Abstract
Drug discovery and development pipeline is a prolonged and complex process and remains challenging for both computational methods and medicinal chemists. Deep learning has shed lights in various fields and achieved tremendous success in designing novel molecules in pharmaceutical industry. We utilize state-of-the-art techniques to propose a deep neural network for rapid designing and generating meaningful drug-like Proteolysis Targeting Chimeras (PROTAC) analogs. Our method, AIMLinker, takes the structural information from the corresponding fragments and generates linkers to incorporate them. In this model, we integrate filters for excluding non-druggable structures guided by protein-protein complexes while retaining molecules with potent chemical properties. The novel PROTACs subsequently pass through molecular docking, taking root-mean square deviation (RMSD), the change of Gibbs free energy (ΔG), and the “Rule of Three” as the measurement criteria for testing the robustness and feasibility of the model.

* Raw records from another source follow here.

-- ==== Sys2Proof/Laws/Answers.lean ====
section
/-! SUPPORT. What the fault manager's message and a response leave of each part of the device. -/

namespace Sys2Proof.Machine

variable (d : Device)

theorem Device.get_set_lt (o : Obj) (p i v : Nat) (h : v < 2 ^ o.width) : (d.set o p i v).get o p i = v := by
  rw [Device.get_set_same, Nat.mod_eq_of_lt h]
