-- ==== Sys2Proof/Laws/MovesShared.lean ====
section
/-! SUPPORT. What the operations of the shared operations can change: one lemma each. -/

namespace Sys2Proof.Machine

set_option linter.unusedSimpArgs false
set_option linter.unreachableTactic false
set_option linter.unusedTactic false
set_option linter.unusedVariables false
set_option linter.unnecessarySeqFocus false

variable {d₀ e₀ : Device} {mo mp : Nat}

def objs_settlePlanes : Nat := 0x80000000000000000000000000000000000000000000000000000000000000000000000000000000000000000000000000000000000000000000000000000000
def parts_settlePlanes : Nat := 0x0
theorem Moves.settlePlanes  (hM : Moves d₀ e₀ mo mp) (hO : Mask.le objs_settlePlanes mo) (hP : Mask.le parts_settlePlanes mp) :
    Moves d₀ (e₀.settlePlanes ) mo mp := by
  have O {a : Nat} (h : (a &&& objs_settlePlanes == a) = true) := Mask.le_trans h hO
  have P {a : Nat} (h : (a &&& parts_settlePlanes == a) = true) := Mask.le_trans h hP
  have B {k : Nat} (h : objs_settlePlanes.testBit k = true) := Mask.bit h hO
  have S {k : Nat} (h : parts_settlePlanes.testBit k = true) := Mask.bit h hP
  unfold Device.settlePlanes
  try simp only
  repeat' first
    | with_reducible exact hM
    | with_reducible exact Moves.refl ..
    | with_reducible refine Moves.set ?_ (B (by decide)) (by decide)
    | with_reducible refine Moves.foldl ?_ (fun d a => ?_)
    | dsimp only

def objs_settleHub : Nat := 0x24000000000000000000000000000000000000000000000000000000000000000000000000000000000000000000000000000000000000000000000000000000
def parts_settleHub : Nat := 0x0
theorem Moves.settleHub  (hM : Moves d₀ e₀ mo mp) (hO : Mask.le objs_settleHub mo) (hP : Mask.le parts_settleHub mp) :
    Moves d₀ (e₀.settleHub ) mo mp := by
  have O {a : Nat} (h : (a &&& objs_settleHub == a) = true) := Mask.le_trans h hO
  have P {a : Nat} (h : (a &&& parts_settleHub == a) = true) := Mask.le_trans h hP
  have B {k : Nat} (h : objs_settleHub.testBit k = true) := Mask.bit h hO
  have S {k : Nat} (h : parts_settleHub.testBit k = true) := Mask.bit h hP
  unfold Device.settleHub
  try simp only
  repeat' first
    | with_reducible exact hM
    | with_reducible exact Moves.refl ..
    | with_reducible refine Moves.set ?_ (B (by decide)) (by decide)
    | dsimp only

def objs_settlePins : Nat := 0x0
def parts_settlePins : Nat := 0xa0
theorem Moves.settlePins {before : Nat} (hM : Moves d₀ e₀ mo mp) (hO : Mask.le objs_settlePins mo) (hP : Mask.le parts_settlePins mp) :
    Moves d₀ (e₀.settlePins before) mo mp := by
  have O {a : Nat} (h : (a &&& objs_settlePins == a) = true) := Mask.le_trans h hO
  have P {a : Nat} (h : (a &&& parts_settlePins == a) = true) := Mask.le_trans h hP
  have S {k : Nat} (h : parts_settlePins.testBit k = true) := Mask.bit h hP
  unfold Device.settlePins
  try simp only
  repeat' first
    | with_reducible exact hM
    | with_reducible exact Moves.refl ..
    | with_reducible refine Moves.emit ?_ (O (by decide)) (P (by decide))
    | with_reducible refine Moves.ite (fun _ => ?_) (fun _ => ?_)
    | with_reducible refine Moves.ite1 (fun _ => ?_) (fun _ => ?_)
    | split
    | with_reducible refine Moves.with_hub ?_ (S (by decide))
    | dsimp only

def objs_setStage : Nat := 0x100000000000000000000000000000000000000000000000000000000000000000000000000000000000000000000000000000000000000000000000000000000000000000000000000000
def parts_setStage : Nat := 0x0
theorem Moves.setStage {p v : Nat} (hM : Moves d₀ e₀ mo mp) (hO : Mask.le objs_setStage mo) (hP : Mask.le parts_setStage mp) :
    Moves d₀ (e₀.setStage p v) mo mp := by
  have O {a : Nat} (h : (a &&& objs_setStage == a) = true) := Mask.le_trans h hO
  have P {a : Nat} (h : (a &&& parts_setStage == a) = true) := Mask.le_trans h hP
  have B {k : Nat} (h : objs_setStage.testBit k = true) := Mask.bit h hO
  have S {k : Nat} (h : parts_setStage.testBit k = true) := Mask.bit h hP
  unfold Device.setStage
  try simp only
  repeat' first
    | with_reducible exact hM
    | with_reducible exact Moves.refl ..
    | with_reducible refine Moves.set ?_ (B (by decide)) (by decide)
    | dsimp only

def objs_stageOn : Nat := 0x300000000000000000000000000000000000000000000000000000000000000000000000000000000000000000000000000000000000000000000000000000000000000000000000000000
def parts_stageOn : Nat := 0x0
theorem Moves.stageOn {p : Nat} (hM : Moves d₀ e₀ mo mp) (hO : Mask.le objs_stageOn mo) (hP : Mask.le parts_stageOn mp) :
    Moves d₀ (e₀.stageOn p) mo mp := by
  have O {a : Nat} (h : (a &&& objs_stageOn == a) = true) := Mask.le_trans h hO
  have P {a : Nat} (h : (a &&& parts_stageOn == a) = true) := Mask.le_trans h hP
  have B {k : Nat} (h : objs_stageOn.testBit k = true) := Mask.bit h hO
  have S {k : Nat} (h : parts_stageOn.testBit k = true) := Mask.bit h hP
  unfold Device.stageOn
  try simp only
  repeat' first
    | with_reducible exact hM
    | with_reducible exact Moves.refl ..
    | with_reducible refine Moves.set ?_ (B (by decide)) (by decide)
    | with_reducible refine Moves.setStage ?_ (O (by decide)) (P (by decide))
    | with_reducible refine Moves.ite (fun _ => ?_) (fun _ => ?_)
    | with_reducible refine Moves.ite1 (fun _ => ?_) (fun _ => ?_)
    | split
    | dsimp only

def objs_settle : Nat := 0x3000000000000000000000a4000000000000000000000000000000000000000000000000000000000000000000000000000000000000000000000000000000000000000000000000000000
def parts_settle : Nat := 0xa0
theorem Moves.settle  (hM : Moves d₀ e₀ mo mp) (hO : Mask.le objs_settle mo) (hP : Mask.le parts_settle mp) :
    Moves d₀ (e₀.settle ) mo mp := by
  have O {a : Nat} (h : (a &&& objs_settle == a) = true) := Mask.le_trans h hO
  have P {a : Nat} (h : (a &&& parts_settle == a) = true) := Mask.le_trans h hP
  unfold Device.settle
  try simp only
  repeat' first
    | with_reducible exact hM
    | with_reducible exact Moves.refl ..
    | with_reducible refine Moves.stageOn ?_ (O (by decide)) (P (by decide))
    | with_reducible refine Moves.settlePins ?_ (O (by decide)) (P (by decide))
    | with_reducible refine Moves.settleHub ?_ (O (by decide)) (P (by decide))
    | with_reducible refine Moves.settlePlanes ?_ (O (by decide)) (P (by decide))
    | with_reducible refine Moves.foldl ?_ (fun d a => ?_)
    | with_reducible refine Moves.ite (fun _ => ?_) (fun _ => ?_)
    | with_reducible refine Moves.ite1 (fun _ => ?_) (fun _ => ?_)
    | split
    | dsimp only


def objs_respond : Nat := 0x180000000000000000000000000000000000000000000000000000000000000000000000000000000000000000000000000000000000000000000000
def parts_respond : Nat := 0x221
theorem Moves.respond {rq : Req} {r : Resp} (hM : Moves d₀ e₀ mo mp) (hO : Mask.le objs_respond mo) (hP : Mask.le parts_respond mp) :
    Moves d₀ (e₀.respond rq r) mo mp := by
  have O {a : Nat} (h : (a &&& objs_respond == a) = true) := Mask.le_trans h hO
  have P {a : Nat} (h : (a &&& parts_respond == a) = true) := Mask.le_trans h hP
  have B {k : Nat} (h : objs_respond.testBit k = true) := Mask.bit h hO
  have S {k : Nat} (h : parts_respond.testBit k = true) := Mask.bit h hP
  unfold Device.respond
  try simp only
  repeat' first
    | with_reducible exact hM
    | with_reducible exact Moves.refl ..
    | with_reducible refine Moves.bump ?_ (B (by decide)) (by decide) (S (by decide))
    | with_reducible refine Moves.emit ?_ (O (by decide)) (P (by decide))
    | with_reducible refine Moves.setSession ?_ (O (by decide)) (P (by decide))
    | with_reducible refine Moves.ite (fun _ => ?_) (fun _ => ?_)
    | with_reducible refine Moves.ite1 (fun _ => ?_) (fun _ => ?_)
    | split
    | dsimp only

def objs_fmMessage : Nat := 0x3400000000000000000000000000000000000000000000000000000000000000000000000000000000000000000000000000000000000000000000000000000000000000000000000000000
def parts_fmMessage : Nat := 0x80000000000002a0
theorem Moves.fmMessage {ses : Nat} (hM : Moves d₀ e₀ mo mp) (hO : Mask.le objs_fmMessage mo) (hP : Mask.le parts_fmMessage mp) :
    Moves d₀ (e₀.fmMessage ses) mo mp := by
  have O {a : Nat} (h : (a &&& objs_fmMessage == a) = true) := Mask.le_trans h hO
  have P {a : Nat} (h : (a &&& parts_fmMessage == a) = true) := Mask.le_trans h hP
  have S {k : Nat} (h : parts_fmMessage.testBit k = true) := Mask.bit h hP
  unfold Device.fmMessage
  try simp only
  repeat' first
    | with_reducible exact hM
    | with_reducible exact Moves.refl ..
    | with_reducible refine Moves.clearCause ?_ (O (by decide)) (P (by decide))
    | with_reducible refine Moves.ite (fun _ => ?_) (fun _ => ?_)
    | with_reducible refine Moves.ite1 (fun _ => ?_) (fun _ => ?_)
    | split
    | with_reducible refine Moves.with_hub ?_ (S (by decide))
    | dsimp only

/-- What every request can change beside its own effect. -/
def objs_request : Nat := 0x3400000000000000000000000000000580000000000000000000000000000000000000000000000000000000000000000000000000000000000000000000000000000000000000000000000
def parts_request : Nat := 0x80000000000002a1
theorem Moves.requestIf {taken : Bool} {rq : Req} {f : Device → Device × Resp} (h : Moves d₀ e₀ mo mp) (hf : ∀ d, Moves d (f d).1 mo mp)
    (ho : Mask.le objs_request mo) (hp : Mask.le parts_request mp) : Moves d₀ (e₀.requestIf taken rq f) mo mp := by
  have h1 : Moves d₀ (e₀.fmMessage rq.ses.val) mo mp :=
    h.fmMessage (Mask.le_trans (b := objs_request) (by decide) ho) (Mask.le_trans (b := parts_request) (by decide) hp)
  unfold Device.requestIf
  simp only
  split
  · exact h
  · split
    · exact (h1.bump (Mask.bit (a := objs_request) (by decide) ho) (by decide) (Mask.bit (a := parts_request) (by decide) hp)).emit
        (Mask.le_trans (b := objs_request) (by decide) ho) (Mask.le_trans (b := parts_request) (by decide) hp)
    · exact (h1.step (hf _)).respond (Mask.le_trans (b := objs_request) (by decide) ho) (Mask.le_trans (b := parts_request) (by decide) hp)

theorem Moves.request {rq : Req} {f : Device → Device × Resp} (h : Moves d₀ e₀ mo mp) (hf : ∀ d, Moves d (f d).1 mo mp)
    (ho : Mask.le objs_request mo) (hp : Mask.le parts_request mp) : Moves d₀ (e₀.request rq f) mo mp := by
  refine h.requestIf (fun d => ?_) ho hp
  split
  · exact Moves.refl ..
  · exact hf d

The generated novel PROTAC molecules possess similar structural information with superior binding affinity to the binding pockets in comparison to existing CRBN-dBET6-BRD4 ternary complexes. We demonstrate the effectiveness of AIMLinker having the power to design compounds for PROTAC molecules with better chemical properties.
Competing Interest Statement
The authors have declared no competing interest.
Footnotes
Revised the delta symbol in abstract section.